_Exercise goal_
The expected output is exactly the lines below, starting at the line with "let rel := bitAt w 1" and ending at the line with "match (fld w 0 4).toNat with", both included; no other line belongs in it.

_Given data_
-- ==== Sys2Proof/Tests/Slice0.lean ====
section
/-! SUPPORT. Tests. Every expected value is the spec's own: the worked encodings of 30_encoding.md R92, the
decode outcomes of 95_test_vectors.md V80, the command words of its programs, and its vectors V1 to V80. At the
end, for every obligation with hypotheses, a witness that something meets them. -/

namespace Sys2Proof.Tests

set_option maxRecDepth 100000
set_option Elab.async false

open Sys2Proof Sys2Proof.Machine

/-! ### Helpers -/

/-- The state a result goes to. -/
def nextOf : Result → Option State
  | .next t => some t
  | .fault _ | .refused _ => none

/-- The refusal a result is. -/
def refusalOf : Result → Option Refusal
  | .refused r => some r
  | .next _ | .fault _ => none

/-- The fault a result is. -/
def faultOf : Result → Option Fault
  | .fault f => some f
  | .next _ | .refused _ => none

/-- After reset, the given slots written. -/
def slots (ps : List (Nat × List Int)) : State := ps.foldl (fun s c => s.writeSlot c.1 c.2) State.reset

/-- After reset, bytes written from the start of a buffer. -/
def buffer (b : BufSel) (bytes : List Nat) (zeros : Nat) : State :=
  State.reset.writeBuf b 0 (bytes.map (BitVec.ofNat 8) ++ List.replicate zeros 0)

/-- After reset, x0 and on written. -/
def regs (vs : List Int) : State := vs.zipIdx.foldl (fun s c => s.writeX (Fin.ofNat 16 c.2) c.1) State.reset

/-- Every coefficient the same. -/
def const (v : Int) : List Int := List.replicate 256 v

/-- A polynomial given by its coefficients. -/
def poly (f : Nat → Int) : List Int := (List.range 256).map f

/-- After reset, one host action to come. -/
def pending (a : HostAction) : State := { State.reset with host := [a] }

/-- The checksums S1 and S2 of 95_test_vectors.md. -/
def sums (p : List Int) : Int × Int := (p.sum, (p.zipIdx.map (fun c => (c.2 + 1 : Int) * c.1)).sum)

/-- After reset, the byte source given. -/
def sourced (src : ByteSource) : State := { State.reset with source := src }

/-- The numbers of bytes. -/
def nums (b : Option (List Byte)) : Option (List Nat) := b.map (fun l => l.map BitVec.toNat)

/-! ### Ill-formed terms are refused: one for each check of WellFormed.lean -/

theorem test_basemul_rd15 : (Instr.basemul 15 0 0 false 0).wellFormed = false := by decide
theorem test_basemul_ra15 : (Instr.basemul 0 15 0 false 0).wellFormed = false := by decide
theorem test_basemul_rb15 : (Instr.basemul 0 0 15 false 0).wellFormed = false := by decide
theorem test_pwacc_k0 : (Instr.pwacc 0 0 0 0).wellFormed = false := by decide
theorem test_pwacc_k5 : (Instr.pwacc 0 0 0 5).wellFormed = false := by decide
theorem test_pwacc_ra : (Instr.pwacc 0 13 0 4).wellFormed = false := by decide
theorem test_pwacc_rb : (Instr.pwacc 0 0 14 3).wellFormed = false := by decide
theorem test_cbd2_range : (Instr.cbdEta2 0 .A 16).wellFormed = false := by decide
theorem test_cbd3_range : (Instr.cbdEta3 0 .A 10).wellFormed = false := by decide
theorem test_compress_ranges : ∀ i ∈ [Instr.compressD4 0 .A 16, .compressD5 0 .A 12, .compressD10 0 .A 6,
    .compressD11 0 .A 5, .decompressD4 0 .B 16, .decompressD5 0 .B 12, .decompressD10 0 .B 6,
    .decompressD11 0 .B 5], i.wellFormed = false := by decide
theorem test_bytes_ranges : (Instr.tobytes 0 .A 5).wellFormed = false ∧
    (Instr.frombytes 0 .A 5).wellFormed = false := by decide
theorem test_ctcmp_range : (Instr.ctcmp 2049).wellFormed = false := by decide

==

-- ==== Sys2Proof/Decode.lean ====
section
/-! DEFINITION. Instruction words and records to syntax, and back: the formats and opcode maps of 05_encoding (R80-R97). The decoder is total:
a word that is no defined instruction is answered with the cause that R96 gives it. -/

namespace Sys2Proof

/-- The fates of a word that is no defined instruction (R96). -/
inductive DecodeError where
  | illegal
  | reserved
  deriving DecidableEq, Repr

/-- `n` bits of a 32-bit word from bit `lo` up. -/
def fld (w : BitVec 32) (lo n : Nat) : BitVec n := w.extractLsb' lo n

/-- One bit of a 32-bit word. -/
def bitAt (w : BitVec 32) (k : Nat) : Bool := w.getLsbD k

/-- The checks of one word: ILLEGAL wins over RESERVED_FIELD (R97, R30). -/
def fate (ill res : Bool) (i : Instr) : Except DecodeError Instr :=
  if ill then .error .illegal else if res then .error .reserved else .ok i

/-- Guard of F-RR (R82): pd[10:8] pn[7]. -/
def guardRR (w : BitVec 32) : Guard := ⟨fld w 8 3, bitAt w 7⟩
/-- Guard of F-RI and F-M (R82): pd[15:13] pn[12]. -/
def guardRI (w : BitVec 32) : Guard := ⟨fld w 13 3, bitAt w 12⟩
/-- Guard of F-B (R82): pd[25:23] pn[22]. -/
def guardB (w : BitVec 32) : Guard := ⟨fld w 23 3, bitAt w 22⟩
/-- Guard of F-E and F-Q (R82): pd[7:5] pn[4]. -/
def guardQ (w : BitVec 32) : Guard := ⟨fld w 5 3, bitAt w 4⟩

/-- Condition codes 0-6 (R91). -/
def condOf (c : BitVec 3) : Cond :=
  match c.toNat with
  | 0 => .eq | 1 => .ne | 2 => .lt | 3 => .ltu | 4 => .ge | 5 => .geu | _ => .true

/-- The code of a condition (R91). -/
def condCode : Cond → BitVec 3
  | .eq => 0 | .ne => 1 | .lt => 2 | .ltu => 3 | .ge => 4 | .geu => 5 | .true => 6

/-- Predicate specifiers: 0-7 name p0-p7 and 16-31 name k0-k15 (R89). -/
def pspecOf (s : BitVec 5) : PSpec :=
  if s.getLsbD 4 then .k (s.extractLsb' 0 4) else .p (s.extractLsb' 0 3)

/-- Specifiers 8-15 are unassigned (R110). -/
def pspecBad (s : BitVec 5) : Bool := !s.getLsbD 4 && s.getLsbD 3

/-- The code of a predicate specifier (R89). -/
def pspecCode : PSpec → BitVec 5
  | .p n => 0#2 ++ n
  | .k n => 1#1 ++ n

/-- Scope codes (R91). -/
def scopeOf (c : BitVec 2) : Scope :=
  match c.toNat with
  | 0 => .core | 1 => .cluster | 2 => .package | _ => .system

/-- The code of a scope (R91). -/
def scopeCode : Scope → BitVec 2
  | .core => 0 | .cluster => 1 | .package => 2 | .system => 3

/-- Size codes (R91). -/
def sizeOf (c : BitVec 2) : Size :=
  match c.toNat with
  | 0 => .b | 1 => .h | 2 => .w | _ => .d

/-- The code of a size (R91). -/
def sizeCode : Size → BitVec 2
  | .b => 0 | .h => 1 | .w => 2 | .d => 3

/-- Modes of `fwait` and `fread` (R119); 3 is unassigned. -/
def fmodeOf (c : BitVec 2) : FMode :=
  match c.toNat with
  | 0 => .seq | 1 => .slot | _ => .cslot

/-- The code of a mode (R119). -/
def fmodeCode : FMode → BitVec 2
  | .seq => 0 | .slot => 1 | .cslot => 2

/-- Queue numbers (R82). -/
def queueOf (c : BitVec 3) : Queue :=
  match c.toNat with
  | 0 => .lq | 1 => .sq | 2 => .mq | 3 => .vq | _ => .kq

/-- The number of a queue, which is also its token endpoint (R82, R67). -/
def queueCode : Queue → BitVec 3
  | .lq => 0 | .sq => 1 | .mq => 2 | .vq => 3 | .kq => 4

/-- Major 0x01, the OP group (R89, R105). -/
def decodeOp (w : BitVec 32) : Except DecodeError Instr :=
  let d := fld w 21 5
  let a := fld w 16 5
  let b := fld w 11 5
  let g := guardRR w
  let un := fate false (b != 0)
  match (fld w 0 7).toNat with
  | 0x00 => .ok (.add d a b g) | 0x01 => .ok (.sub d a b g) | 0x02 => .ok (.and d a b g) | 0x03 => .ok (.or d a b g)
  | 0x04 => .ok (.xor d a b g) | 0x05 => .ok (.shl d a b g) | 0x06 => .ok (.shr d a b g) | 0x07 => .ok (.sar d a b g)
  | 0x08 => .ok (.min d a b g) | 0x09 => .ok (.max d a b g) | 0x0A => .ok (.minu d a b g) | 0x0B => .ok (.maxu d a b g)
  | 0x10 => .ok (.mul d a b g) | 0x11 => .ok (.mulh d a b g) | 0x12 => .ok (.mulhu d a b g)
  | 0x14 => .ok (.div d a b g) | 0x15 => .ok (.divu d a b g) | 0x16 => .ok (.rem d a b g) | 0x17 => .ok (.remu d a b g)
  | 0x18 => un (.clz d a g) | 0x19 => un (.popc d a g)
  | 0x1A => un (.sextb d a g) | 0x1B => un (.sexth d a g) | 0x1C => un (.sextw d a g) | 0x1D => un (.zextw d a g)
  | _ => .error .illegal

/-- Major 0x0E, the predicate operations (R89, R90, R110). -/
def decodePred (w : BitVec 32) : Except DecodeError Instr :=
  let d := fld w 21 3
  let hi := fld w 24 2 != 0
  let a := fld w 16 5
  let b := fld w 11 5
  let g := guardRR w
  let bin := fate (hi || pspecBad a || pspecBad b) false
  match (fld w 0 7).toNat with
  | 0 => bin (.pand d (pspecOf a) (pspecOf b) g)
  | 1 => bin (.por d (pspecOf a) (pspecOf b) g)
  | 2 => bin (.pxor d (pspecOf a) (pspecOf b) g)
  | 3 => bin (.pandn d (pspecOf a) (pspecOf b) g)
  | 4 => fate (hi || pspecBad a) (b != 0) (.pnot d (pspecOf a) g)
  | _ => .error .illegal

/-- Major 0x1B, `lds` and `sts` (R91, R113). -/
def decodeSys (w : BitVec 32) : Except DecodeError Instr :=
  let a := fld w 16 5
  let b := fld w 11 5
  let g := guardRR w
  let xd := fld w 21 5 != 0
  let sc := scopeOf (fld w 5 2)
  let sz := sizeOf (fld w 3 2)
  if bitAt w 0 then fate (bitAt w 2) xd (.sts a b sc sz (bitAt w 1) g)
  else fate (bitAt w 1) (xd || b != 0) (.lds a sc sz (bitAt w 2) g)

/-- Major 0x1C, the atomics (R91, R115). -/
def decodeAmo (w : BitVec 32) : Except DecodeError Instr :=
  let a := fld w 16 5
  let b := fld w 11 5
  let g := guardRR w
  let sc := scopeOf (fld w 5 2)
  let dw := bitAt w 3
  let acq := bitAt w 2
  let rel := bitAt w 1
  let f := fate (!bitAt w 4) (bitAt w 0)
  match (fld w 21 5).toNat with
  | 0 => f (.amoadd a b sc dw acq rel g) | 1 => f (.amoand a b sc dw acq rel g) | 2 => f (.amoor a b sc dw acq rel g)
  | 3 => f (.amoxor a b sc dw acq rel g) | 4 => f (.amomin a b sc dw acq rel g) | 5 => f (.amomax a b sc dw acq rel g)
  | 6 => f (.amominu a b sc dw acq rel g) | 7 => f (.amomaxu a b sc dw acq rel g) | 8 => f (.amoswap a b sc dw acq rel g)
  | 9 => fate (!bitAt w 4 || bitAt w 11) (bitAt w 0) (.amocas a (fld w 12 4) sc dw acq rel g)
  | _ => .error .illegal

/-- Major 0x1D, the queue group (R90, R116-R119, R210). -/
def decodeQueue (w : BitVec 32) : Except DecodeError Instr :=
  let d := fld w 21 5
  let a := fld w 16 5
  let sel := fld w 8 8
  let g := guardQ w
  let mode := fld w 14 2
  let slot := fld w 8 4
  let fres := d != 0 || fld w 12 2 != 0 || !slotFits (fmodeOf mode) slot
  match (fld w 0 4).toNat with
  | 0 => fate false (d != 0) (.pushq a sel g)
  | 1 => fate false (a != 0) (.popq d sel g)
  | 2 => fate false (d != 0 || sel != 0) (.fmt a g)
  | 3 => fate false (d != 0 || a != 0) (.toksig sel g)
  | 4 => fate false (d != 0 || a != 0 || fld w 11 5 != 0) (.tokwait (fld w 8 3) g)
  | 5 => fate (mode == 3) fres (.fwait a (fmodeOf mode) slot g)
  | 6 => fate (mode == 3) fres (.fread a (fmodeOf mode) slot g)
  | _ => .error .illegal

_Exercise answer_
  let rel := bitAt w 1
  let f := fate (!bitAt w 4) (bitAt w 0)
  match (fld w 21 5).toNat with
  | 0 => f (.amoadd a b sc dw acq rel g) | 1 => f (.amoand a b sc dw acq rel g) | 2 => f (.amoor a b sc dw acq rel g)
  | 3 => f (.amoxor a b sc dw acq rel g) | 4 => f (.amomin a b sc dw acq rel g) | 5 => f (.amomax a b sc dw acq rel g)
  | 6 => f (.amominu a b sc dw acq rel g) | 7 => f (.amomaxu a b sc dw acq rel g) | 8 => f (.amoswap a b sc dw acq rel g)
  | 9 => fate (!bitAt w 4 || bitAt w 11) (bitAt w 0) (.amocas a (fld w 12 4) sc dw acq rel g)
  | _ => .error .illegal

/-- Major 0x1D, the queue group (R90, R116-R119, R210). -/
def decodeQueue (w : BitVec 32) : Except DecodeError Instr :=
  let d := fld w 21 5
  let a := fld w 16 5
  let sel := fld w 8 8
  let g := guardQ w
  let mode := fld w 14 2
  let slot := fld w 8 4
  let fres := d != 0 || fld w 12 2 != 0 || !slotFits (fmodeOf mode) slot
  match (fld w 0 4).toNat with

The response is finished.